## DATA TO PROCESS
* * * *

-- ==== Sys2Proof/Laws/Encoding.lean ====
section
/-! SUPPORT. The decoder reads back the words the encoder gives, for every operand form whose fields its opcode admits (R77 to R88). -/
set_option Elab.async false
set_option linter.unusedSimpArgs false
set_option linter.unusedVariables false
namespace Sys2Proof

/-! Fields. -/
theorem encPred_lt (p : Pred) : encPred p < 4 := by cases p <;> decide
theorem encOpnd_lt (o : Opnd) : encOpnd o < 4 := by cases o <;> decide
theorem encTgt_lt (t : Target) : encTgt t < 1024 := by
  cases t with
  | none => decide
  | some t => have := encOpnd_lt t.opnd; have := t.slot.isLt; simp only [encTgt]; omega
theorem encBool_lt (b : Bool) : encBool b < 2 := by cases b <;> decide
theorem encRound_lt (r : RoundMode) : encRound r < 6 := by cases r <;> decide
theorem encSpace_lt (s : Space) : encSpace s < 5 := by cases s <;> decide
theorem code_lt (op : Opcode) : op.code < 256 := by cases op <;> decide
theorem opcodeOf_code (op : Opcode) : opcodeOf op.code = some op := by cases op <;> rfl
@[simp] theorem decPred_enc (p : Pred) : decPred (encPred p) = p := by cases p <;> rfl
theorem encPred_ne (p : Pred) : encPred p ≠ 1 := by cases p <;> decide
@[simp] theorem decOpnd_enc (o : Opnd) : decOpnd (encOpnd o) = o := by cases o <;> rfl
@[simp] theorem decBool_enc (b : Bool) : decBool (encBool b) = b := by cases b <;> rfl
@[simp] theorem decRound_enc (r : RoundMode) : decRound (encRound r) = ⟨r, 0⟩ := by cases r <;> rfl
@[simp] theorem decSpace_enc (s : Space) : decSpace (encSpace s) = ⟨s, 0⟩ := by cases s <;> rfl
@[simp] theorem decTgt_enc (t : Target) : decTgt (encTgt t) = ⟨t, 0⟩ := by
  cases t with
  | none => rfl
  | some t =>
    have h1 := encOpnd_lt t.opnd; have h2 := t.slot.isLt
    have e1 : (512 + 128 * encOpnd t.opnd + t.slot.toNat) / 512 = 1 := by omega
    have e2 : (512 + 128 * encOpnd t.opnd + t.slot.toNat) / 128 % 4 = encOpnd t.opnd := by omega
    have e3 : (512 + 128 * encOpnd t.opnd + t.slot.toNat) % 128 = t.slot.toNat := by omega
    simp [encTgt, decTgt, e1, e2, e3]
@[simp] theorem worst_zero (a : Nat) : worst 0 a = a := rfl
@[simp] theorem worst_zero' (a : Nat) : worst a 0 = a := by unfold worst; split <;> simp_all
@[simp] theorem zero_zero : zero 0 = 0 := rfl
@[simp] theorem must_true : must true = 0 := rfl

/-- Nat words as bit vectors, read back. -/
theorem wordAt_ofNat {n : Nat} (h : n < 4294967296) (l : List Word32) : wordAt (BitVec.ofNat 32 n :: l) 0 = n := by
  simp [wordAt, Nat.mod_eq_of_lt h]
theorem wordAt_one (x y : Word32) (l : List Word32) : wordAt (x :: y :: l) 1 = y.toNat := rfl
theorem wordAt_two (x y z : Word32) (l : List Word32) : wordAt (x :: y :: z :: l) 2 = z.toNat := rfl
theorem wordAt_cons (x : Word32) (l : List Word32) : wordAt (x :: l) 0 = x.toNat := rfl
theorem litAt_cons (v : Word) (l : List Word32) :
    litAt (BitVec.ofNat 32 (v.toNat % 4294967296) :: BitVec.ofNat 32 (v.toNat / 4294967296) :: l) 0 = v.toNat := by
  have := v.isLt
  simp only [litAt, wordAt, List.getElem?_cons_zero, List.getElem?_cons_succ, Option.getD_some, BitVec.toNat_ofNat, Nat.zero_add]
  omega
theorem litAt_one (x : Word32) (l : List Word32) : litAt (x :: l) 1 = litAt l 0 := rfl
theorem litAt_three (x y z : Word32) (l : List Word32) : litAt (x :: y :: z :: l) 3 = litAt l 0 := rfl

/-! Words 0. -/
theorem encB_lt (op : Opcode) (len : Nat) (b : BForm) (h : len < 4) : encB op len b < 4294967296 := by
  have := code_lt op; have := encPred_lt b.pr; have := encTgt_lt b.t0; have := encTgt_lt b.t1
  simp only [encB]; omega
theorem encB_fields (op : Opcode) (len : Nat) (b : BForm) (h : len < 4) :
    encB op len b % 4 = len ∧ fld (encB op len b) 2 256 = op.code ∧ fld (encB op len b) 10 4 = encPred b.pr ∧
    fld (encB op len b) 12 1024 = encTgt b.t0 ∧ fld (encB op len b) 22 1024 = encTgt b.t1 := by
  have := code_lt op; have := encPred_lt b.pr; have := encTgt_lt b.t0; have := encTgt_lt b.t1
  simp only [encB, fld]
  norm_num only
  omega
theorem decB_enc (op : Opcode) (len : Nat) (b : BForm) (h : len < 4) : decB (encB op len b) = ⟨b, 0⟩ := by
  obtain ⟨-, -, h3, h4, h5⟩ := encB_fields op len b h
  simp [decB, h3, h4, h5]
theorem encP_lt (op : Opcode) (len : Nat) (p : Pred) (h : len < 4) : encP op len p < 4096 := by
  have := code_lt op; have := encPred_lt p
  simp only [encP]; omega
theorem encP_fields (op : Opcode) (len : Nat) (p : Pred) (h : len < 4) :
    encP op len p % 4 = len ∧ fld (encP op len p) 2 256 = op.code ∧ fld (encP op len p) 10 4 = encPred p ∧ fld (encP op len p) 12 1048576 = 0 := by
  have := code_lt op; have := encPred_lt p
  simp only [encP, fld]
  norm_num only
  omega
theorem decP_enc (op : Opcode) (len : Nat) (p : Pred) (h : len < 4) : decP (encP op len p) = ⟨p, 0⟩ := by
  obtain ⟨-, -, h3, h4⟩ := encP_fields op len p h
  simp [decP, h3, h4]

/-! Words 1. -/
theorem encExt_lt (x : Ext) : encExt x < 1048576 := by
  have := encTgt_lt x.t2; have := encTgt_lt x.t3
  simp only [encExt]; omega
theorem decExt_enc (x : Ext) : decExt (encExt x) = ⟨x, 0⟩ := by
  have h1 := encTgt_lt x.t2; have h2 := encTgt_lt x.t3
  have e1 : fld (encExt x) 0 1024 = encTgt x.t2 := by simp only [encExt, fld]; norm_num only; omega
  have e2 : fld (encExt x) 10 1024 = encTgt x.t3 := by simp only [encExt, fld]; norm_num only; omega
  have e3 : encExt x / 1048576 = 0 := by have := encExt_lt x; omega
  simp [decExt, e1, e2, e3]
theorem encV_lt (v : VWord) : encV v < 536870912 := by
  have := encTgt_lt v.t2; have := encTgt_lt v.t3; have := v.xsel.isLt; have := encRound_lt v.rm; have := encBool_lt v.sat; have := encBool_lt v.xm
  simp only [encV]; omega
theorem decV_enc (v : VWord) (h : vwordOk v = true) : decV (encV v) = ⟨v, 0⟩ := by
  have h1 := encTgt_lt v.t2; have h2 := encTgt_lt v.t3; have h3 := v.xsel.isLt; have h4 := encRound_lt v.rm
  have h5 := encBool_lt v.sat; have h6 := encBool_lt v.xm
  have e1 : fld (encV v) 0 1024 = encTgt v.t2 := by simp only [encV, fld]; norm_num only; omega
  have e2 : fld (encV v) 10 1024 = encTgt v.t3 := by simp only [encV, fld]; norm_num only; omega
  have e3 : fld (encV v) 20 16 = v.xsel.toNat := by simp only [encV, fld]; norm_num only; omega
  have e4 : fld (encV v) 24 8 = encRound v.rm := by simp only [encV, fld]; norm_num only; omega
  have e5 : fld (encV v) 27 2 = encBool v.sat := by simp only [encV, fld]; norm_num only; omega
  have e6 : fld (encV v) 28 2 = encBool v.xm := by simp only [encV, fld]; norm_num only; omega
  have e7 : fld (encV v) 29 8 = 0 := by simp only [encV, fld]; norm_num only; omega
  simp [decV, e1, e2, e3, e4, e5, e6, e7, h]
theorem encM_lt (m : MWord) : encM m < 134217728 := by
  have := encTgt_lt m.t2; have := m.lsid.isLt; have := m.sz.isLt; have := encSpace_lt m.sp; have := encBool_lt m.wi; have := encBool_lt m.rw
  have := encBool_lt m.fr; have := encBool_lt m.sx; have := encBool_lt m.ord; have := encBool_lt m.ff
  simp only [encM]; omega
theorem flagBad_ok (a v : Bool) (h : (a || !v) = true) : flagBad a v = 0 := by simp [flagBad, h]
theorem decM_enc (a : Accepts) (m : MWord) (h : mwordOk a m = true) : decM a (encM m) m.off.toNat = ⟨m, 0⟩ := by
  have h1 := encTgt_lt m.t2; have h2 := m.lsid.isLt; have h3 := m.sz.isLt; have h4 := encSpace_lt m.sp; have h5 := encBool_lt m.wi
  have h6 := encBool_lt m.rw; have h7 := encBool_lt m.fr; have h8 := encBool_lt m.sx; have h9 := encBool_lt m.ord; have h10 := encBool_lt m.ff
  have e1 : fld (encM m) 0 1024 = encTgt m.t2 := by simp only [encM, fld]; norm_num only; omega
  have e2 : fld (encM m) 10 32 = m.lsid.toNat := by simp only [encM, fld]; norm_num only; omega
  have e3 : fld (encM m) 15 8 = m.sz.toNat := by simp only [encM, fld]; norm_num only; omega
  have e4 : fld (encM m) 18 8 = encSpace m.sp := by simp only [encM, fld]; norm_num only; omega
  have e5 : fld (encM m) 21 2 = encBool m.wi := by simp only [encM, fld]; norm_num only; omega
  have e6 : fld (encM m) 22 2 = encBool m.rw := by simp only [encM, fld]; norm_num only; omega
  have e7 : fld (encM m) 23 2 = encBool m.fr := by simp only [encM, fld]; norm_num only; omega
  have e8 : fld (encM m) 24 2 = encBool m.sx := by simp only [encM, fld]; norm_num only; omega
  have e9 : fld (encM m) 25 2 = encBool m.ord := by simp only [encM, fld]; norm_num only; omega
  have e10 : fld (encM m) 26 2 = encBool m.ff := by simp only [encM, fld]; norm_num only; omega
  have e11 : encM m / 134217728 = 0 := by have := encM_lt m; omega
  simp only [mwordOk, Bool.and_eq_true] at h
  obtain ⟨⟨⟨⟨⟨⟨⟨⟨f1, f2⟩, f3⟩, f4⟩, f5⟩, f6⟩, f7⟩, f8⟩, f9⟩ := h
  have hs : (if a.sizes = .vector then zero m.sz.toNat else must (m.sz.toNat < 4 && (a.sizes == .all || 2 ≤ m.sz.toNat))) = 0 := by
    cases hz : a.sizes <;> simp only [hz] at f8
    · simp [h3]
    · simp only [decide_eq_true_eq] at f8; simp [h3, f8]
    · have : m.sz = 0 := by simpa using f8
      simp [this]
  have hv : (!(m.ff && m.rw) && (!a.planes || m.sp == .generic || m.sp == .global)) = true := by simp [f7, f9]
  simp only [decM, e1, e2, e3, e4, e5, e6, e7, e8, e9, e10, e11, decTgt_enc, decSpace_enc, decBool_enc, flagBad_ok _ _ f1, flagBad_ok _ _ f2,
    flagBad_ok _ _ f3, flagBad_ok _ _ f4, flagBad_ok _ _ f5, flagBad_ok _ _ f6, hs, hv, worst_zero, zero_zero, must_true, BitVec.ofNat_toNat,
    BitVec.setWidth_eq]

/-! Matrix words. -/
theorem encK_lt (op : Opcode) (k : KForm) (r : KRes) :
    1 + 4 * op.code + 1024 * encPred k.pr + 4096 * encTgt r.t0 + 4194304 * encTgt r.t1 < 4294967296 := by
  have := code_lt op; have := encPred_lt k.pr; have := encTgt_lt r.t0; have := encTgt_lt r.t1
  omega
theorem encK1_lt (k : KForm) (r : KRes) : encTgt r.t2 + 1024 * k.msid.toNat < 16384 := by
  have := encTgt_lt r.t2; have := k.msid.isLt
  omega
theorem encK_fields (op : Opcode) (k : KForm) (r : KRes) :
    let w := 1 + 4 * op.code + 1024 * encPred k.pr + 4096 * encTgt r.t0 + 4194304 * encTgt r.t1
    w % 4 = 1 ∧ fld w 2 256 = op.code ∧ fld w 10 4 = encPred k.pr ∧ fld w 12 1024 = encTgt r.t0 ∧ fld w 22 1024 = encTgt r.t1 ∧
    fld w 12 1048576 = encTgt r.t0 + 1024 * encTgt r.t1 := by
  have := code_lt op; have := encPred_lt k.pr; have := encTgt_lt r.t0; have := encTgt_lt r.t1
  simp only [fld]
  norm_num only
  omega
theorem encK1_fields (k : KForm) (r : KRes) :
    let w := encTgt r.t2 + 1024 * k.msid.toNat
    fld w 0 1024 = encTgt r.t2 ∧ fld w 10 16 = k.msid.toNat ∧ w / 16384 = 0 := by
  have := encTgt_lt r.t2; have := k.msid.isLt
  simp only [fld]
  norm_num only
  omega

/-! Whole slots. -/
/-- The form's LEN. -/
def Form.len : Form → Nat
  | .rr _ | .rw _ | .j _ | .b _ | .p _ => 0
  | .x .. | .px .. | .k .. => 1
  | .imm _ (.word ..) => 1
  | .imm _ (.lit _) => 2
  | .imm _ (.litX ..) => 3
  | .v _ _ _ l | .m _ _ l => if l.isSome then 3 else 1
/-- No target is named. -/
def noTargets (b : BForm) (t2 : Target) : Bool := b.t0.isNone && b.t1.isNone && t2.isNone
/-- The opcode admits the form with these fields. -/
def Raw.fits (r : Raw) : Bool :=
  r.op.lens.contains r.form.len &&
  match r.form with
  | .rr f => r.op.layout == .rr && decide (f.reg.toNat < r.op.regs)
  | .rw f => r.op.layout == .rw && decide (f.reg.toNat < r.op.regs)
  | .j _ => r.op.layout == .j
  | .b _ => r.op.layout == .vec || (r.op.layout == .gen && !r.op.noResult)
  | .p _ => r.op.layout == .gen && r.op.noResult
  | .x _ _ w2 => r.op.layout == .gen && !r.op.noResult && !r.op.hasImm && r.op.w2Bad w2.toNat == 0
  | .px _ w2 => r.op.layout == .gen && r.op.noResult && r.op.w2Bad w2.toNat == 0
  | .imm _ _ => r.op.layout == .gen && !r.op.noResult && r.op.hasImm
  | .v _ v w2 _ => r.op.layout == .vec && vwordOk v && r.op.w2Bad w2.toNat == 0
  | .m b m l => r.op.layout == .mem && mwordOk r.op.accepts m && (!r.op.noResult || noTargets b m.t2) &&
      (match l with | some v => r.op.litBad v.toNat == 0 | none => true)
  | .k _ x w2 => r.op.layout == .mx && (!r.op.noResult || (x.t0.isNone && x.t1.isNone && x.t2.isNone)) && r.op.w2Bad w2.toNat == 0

* * * *

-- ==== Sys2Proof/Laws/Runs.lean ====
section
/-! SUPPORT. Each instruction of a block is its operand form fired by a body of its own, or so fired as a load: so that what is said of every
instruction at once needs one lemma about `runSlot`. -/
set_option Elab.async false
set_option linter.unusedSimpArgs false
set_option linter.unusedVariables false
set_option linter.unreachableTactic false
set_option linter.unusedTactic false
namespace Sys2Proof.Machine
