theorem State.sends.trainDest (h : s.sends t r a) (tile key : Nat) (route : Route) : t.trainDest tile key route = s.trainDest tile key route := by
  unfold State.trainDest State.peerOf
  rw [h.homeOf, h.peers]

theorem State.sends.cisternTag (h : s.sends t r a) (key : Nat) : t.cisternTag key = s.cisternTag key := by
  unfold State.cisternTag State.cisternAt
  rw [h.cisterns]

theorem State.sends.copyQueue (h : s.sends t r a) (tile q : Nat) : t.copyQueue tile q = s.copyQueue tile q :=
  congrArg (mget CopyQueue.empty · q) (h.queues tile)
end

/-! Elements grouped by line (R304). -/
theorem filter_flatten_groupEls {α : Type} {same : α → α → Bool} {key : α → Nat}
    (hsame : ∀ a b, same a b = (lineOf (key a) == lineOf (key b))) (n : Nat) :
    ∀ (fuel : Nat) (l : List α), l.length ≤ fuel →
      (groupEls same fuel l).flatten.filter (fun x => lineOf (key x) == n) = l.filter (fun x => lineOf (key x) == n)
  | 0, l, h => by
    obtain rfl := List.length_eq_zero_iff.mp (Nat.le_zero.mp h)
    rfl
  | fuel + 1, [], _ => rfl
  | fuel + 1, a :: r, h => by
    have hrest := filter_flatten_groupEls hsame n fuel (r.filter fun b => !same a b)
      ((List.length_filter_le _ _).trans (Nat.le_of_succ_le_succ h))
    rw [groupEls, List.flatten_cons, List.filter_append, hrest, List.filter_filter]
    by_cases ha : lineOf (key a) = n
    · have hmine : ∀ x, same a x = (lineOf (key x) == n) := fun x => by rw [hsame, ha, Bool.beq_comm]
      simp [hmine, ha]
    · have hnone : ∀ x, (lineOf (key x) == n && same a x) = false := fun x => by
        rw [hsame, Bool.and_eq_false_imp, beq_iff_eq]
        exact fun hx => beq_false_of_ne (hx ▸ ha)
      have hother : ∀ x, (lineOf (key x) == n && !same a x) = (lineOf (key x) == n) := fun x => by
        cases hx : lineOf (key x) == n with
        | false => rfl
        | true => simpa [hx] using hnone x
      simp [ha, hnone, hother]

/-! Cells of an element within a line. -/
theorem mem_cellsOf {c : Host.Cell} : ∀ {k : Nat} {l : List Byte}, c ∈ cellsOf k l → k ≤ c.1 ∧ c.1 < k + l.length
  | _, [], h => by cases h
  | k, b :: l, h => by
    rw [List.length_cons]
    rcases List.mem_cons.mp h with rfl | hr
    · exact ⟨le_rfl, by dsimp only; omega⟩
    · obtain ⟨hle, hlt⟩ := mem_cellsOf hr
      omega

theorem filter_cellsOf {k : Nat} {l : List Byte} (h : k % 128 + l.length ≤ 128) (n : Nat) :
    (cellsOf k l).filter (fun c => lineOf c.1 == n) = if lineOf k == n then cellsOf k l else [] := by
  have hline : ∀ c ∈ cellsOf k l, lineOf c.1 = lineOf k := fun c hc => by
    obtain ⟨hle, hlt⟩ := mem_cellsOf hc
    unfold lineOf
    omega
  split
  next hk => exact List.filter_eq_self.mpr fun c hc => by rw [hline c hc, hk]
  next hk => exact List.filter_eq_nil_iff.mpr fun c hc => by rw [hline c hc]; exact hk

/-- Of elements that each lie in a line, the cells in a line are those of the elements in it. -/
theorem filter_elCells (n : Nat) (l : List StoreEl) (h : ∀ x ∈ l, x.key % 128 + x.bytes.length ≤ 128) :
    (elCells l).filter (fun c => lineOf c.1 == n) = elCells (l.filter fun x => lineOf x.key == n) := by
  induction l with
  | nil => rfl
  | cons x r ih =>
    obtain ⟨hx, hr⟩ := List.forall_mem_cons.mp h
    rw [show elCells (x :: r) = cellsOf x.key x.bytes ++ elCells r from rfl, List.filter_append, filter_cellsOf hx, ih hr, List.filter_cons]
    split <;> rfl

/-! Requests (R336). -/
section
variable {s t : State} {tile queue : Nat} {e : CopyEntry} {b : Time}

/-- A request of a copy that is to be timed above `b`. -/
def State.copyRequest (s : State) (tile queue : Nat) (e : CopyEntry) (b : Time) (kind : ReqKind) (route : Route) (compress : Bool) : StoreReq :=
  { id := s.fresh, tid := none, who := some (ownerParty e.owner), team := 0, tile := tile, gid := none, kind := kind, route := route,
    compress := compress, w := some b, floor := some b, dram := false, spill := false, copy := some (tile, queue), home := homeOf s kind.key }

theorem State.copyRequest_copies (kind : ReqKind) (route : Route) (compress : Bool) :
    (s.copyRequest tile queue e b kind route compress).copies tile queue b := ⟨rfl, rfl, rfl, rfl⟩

* * * *

## ASSIGNMENT
Transcribe, exactly and without additions, the lines of the records above, beginning with the line that contains "theorem State.copyRequest_copies (kind" and ending with the line that contains "(s.copyRequest tile queue", both included.

## TASK OUTPUT
theorem State.copyRequest_copies (kind : ReqKind) (route : Route) (compress : Bool) :
    (s.copyRequest tile queue e b kind route compress).copies tile queue b := ⟨rfl, rfl, rfl, rfl⟩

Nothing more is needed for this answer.